What this task involves:
Below is some data. Retype exactly the lines starting at the one with "def Obligations.BootRomHoldsTwoInstructions : Prop" and ending at the one with "nothing (the schedule".

Supplied data:
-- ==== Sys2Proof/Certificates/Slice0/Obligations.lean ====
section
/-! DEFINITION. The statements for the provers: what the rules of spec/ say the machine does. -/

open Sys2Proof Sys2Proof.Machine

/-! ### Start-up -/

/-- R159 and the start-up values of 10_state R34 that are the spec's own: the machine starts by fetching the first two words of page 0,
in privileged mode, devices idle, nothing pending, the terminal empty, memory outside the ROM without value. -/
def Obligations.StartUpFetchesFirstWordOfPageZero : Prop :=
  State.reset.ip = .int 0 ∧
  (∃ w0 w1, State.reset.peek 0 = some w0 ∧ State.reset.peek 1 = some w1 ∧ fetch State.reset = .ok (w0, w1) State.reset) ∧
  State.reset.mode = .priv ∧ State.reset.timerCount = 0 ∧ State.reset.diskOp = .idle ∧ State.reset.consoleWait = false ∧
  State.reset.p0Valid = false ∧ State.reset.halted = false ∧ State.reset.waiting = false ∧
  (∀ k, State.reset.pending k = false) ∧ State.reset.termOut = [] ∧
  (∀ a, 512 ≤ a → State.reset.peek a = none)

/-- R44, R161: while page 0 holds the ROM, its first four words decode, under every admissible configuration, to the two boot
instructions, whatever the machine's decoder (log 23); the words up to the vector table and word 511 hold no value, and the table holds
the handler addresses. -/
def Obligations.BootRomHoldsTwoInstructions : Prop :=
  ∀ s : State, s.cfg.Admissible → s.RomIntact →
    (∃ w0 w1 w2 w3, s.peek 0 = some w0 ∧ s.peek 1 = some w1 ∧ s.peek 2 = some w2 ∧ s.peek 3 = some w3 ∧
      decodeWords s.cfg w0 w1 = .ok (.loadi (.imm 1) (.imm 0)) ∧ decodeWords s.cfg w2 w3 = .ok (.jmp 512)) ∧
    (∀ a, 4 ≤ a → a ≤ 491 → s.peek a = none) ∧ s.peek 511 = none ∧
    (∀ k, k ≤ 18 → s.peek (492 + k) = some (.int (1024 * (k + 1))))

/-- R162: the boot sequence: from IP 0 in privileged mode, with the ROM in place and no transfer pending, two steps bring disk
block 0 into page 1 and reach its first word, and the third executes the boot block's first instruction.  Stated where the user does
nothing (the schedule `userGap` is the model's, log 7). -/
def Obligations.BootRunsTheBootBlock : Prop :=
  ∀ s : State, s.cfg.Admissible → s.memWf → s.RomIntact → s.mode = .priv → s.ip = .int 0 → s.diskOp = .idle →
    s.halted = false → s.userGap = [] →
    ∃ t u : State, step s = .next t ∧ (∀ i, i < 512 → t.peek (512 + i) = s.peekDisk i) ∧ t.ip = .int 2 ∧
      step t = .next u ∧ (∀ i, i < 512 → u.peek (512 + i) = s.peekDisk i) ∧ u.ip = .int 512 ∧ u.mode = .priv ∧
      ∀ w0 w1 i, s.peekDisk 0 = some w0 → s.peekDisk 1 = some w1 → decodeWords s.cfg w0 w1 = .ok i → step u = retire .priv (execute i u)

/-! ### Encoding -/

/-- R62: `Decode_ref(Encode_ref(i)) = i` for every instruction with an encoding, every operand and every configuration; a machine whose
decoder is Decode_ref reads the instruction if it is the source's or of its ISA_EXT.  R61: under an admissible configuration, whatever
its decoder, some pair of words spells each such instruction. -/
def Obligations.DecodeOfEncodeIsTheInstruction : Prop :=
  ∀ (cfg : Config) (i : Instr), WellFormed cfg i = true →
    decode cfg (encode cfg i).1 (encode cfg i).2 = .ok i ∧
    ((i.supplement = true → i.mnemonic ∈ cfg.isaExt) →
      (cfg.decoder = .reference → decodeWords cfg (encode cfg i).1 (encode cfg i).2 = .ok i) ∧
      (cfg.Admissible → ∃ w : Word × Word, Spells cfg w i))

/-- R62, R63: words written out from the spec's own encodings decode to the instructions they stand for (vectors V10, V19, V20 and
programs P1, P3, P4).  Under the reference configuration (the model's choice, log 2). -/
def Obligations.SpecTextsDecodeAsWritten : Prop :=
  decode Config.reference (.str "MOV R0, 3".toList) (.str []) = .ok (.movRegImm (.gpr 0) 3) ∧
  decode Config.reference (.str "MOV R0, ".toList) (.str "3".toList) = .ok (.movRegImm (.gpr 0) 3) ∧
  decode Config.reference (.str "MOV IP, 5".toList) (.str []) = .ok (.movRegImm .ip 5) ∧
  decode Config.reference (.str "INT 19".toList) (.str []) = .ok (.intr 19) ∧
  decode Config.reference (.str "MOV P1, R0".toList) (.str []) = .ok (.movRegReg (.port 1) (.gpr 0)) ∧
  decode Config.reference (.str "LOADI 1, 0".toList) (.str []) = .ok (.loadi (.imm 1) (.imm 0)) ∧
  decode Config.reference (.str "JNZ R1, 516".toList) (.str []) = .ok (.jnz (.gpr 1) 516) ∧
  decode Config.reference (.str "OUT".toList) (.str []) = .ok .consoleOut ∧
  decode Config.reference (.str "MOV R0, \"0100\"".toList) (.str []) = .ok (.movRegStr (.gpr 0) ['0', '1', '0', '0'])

Completed task:
def Obligations.BootRomHoldsTwoInstructions : Prop :=
  ∀ s : State, s.cfg.Admissible → s.RomIntact →
    (∃ w0 w1 w2 w3, s.peek 0 = some w0 ∧ s.peek 1 = some w1 ∧ s.peek 2 = some w2 ∧ s.peek 3 = some w3 ∧
      decodeWords s.cfg w0 w1 = .ok (.loadi (.imm 1) (.imm 0)) ∧ decodeWords s.cfg w2 w3 = .ok (.jmp 512)) ∧
    (∀ a, 4 ≤ a → a ≤ 491 → s.peek a = none) ∧ s.peek 511 = none ∧
    (∀ k, k ≤ 18 → s.peek (492 + k) = some (.int (1024 * (k + 1))))

/-- R162: the boot sequence: from IP 0 in privileged mode, with the ROM in place and no transfer pending, two steps bring disk
block 0 into page 1 and reach its first word, and the third executes the boot block's first instruction.  Stated where the user does
nothing (the schedule `userGap` is the model's, log 7). -/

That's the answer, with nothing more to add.